-- ==== Sys2Proof/Tests/Witnesses.lean ====
section
/-! SUPPORT. For every statement with hypotheses a concrete input that meets them all; where a
statement has several clauses, one for each. A statement without hypotheses is not named here. -/

namespace Sys2Proof.Tests

open Sys2Proof.Machine Sys2Proof.Claims

/-- The reset state with PC at 0x0200 and the given bytes there. -/
def at0200 (bytes : List Byte) : State := place { State.reset with pc := 0x0200 } 0x0200 bytes

/-- The reset state with PC at the last address and the given bytes from there on. -/
def atFFFF (bytes : List Byte) : State := place { State.reset with pc := 0xFFFF } 0xFFFF bytes

/-! ## Encoding and the step -/

theorem witness_DecodeOfEncodeGivesBack :
    (Instr.lda (.mem (.absX 0xFFFF))).WellFormed = true ∧ (Instr.illegal 0xFF).WellFormed = true ∧
    Instr.brk.WellFormed = true ∧ (Instr.ror .acc).WellFormed = true := by
  decide

/-- Both clauses, the instruction lying across the end of the address space. -/
theorem witness_StepRunsTheDecodedInstruction :
    decode [(atFFFF [0xAD, 0x12, 0x34]).read 0xFFFF, (atFFFF [0xAD, 0x12, 0x34]).read 0x0000,
      (atFFFF [0xAD, 0x12, 0x34]).read 0x0001] = .ok (.lda (.mem (.abs 0x1234)), []) ∧
    (Instr.lda (.mem (.abs 0x1234))).WellFormed = true ∧
    (∀ k, k < (encode (.lda (.mem (.abs 0x1234)))).length →
      (atFFFF [0xAD, 0x12, 0x34]).read ((atFFFF [0xAD, 0x12, 0x34]).pc + BitVec.ofNat 16 k) =
        (encode (.lda (.mem (.abs 0x1234)))).getD k 0) :=
  ⟨rfl, rfl, by decide +kernel⟩

/-- Both clauses: 0x00, the first of the listed bytes, and 0xEA, which is none of them. -/
theorem witness_StepFaultsExactlyOnUnimplemented :
    State.reset.read State.reset.pc ∈ unimplementedBytes ∧
    (at0200 [0xEA]).read (at0200 [0xEA]).pc ∉ unimplementedBytes := by
  decide +kernel

/-- The last of the listed bytes. -/
theorem witness_IllegalOpcodeOutcomeRepeats :
    (at0200 [0xFF]).read (at0200 [0xFF]).pc ∈ unimplementedBytes := by
  decide +kernel

/-- The fewest cycles and the most. -/
theorem witness_StepTakesTwoToSevenCycles :
    (∃ t, step (at0200 [0xEA]) = .next t ∧ t.cycles = 2) ∧
    (∃ t, step (at0200 [0xFE, 0x12, 0xFF]) = .next t ∧ t.cycles = 7) :=
  ⟨⟨_, rfl, rfl⟩, ⟨_, rfl, rfl⟩⟩

/-- A step that uses SP and completes, and one that faults. -/
theorem witness_StackPointerHighByteIsInvisible :
    (∃ t, step (at0200 [0x48]) = .next t ∧ t.sp = 0x00FF) ∧
    step (at0200 [0x00]) = .fault (.illegalOpcode 0x00 0x0200) :=
  ⟨⟨_, rfl, rfl⟩, rfl⟩

theorem witness_DecimalAndInterruptFlagsGateNothing :
    Instr.adc (.imm 0x09) ≠ .php ∧ Instr.plp ≠ .php ∧ Instr.sei ≠ .php := by
  decide

/-! ## Who writes what: NOP is in no list, and each list has an instruction that is in it -/

theorem witness_RegistersKeepUnlessListed :
    (∃ t, exec .nop State.reset = .next t) ∧
    writesA .nop = false ∧ writesX .nop = false ∧ writesY .nop = false ∧ writesSP .nop = false ∧
    writesA .pla = true ∧ writesX .tsx = true ∧ writesY .tay = true ∧ writesSP .rts = true :=
  ⟨⟨_, rfl⟩, rfl, rfl, rfl, rfl, rfl, rfl, rfl, rfl⟩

* * *

▶ What you will do
Nothing but the lines from the one holding "(∀ k, k < (encode" through the end of the listing above should appear, each exactly as given.

▶ Solved problem
    (∀ k, k < (encode (.lda (.mem (.abs 0x1234)))).length →
      (atFFFF [0xAD, 0x12, 0x34]).read ((atFFFF [0xAD, 0x12, 0x34]).pc + BitVec.ofNat 16 k) =
        (encode (.lda (.mem (.abs 0x1234)))).getD k 0) :=
  ⟨rfl, rfl, by decide +kernel⟩

/-- Both clauses: 0x00, the first of the listed bytes, and 0xEA, which is none of them. -/
theorem witness_StepFaultsExactlyOnUnimplemented :
    State.reset.read State.reset.pc ∈ unimplementedBytes ∧
    (at0200 [0xEA]).read (at0200 [0xEA]).pc ∉ unimplementedBytes := by
  decide +kernel

/-- The last of the listed bytes. -/
theorem witness_IllegalOpcodeOutcomeRepeats :
    (at0200 [0xFF]).read (at0200 [0xFF]).pc ∈ unimplementedBytes := by
  decide +kernel

/-- The fewest cycles and the most. -/
theorem witness_StepTakesTwoToSevenCycles :
    (∃ t, step (at0200 [0xEA]) = .next t ∧ t.cycles = 2) ∧
    (∃ t, step (at0200 [0xFE, 0x12, 0xFF]) = .next t ∧ t.cycles = 7) :=
  ⟨⟨_, rfl, rfl⟩, ⟨_, rfl, rfl⟩⟩

/-- A step that uses SP and completes, and one that faults. -/
theorem witness_StackPointerHighByteIsInvisible :
    (∃ t, step (at0200 [0x48]) = .next t ∧ t.sp = 0x00FF) ∧
    step (at0200 [0x00]) = .fault (.illegalOpcode 0x00 0x0200) :=
  ⟨⟨_, rfl, rfl⟩, rfl⟩

theorem witness_DecimalAndInterruptFlagsGateNothing :
    Instr.adc (.imm 0x09) ≠ .php ∧ Instr.plp ≠ .php ∧ Instr.sei ≠ .php := by
  decide

/-! ## Who writes what: NOP is in no list, and each list has an instruction that is in it -/

theorem witness_RegistersKeepUnlessListed :
    (∃ t, exec .nop State.reset = .next t) ∧
    writesA .nop = false ∧ writesX .nop = false ∧ writesY .nop = false ∧ writesSP .nop = false ∧
    writesA .pla = true ∧ writesX .tsx = true ∧ writesY .tay = true ∧ writesSP .rts = true :=
  ⟨⟨_, rfl⟩, rfl, rfl, rfl, rfl, rfl, rfl, rfl, rfl⟩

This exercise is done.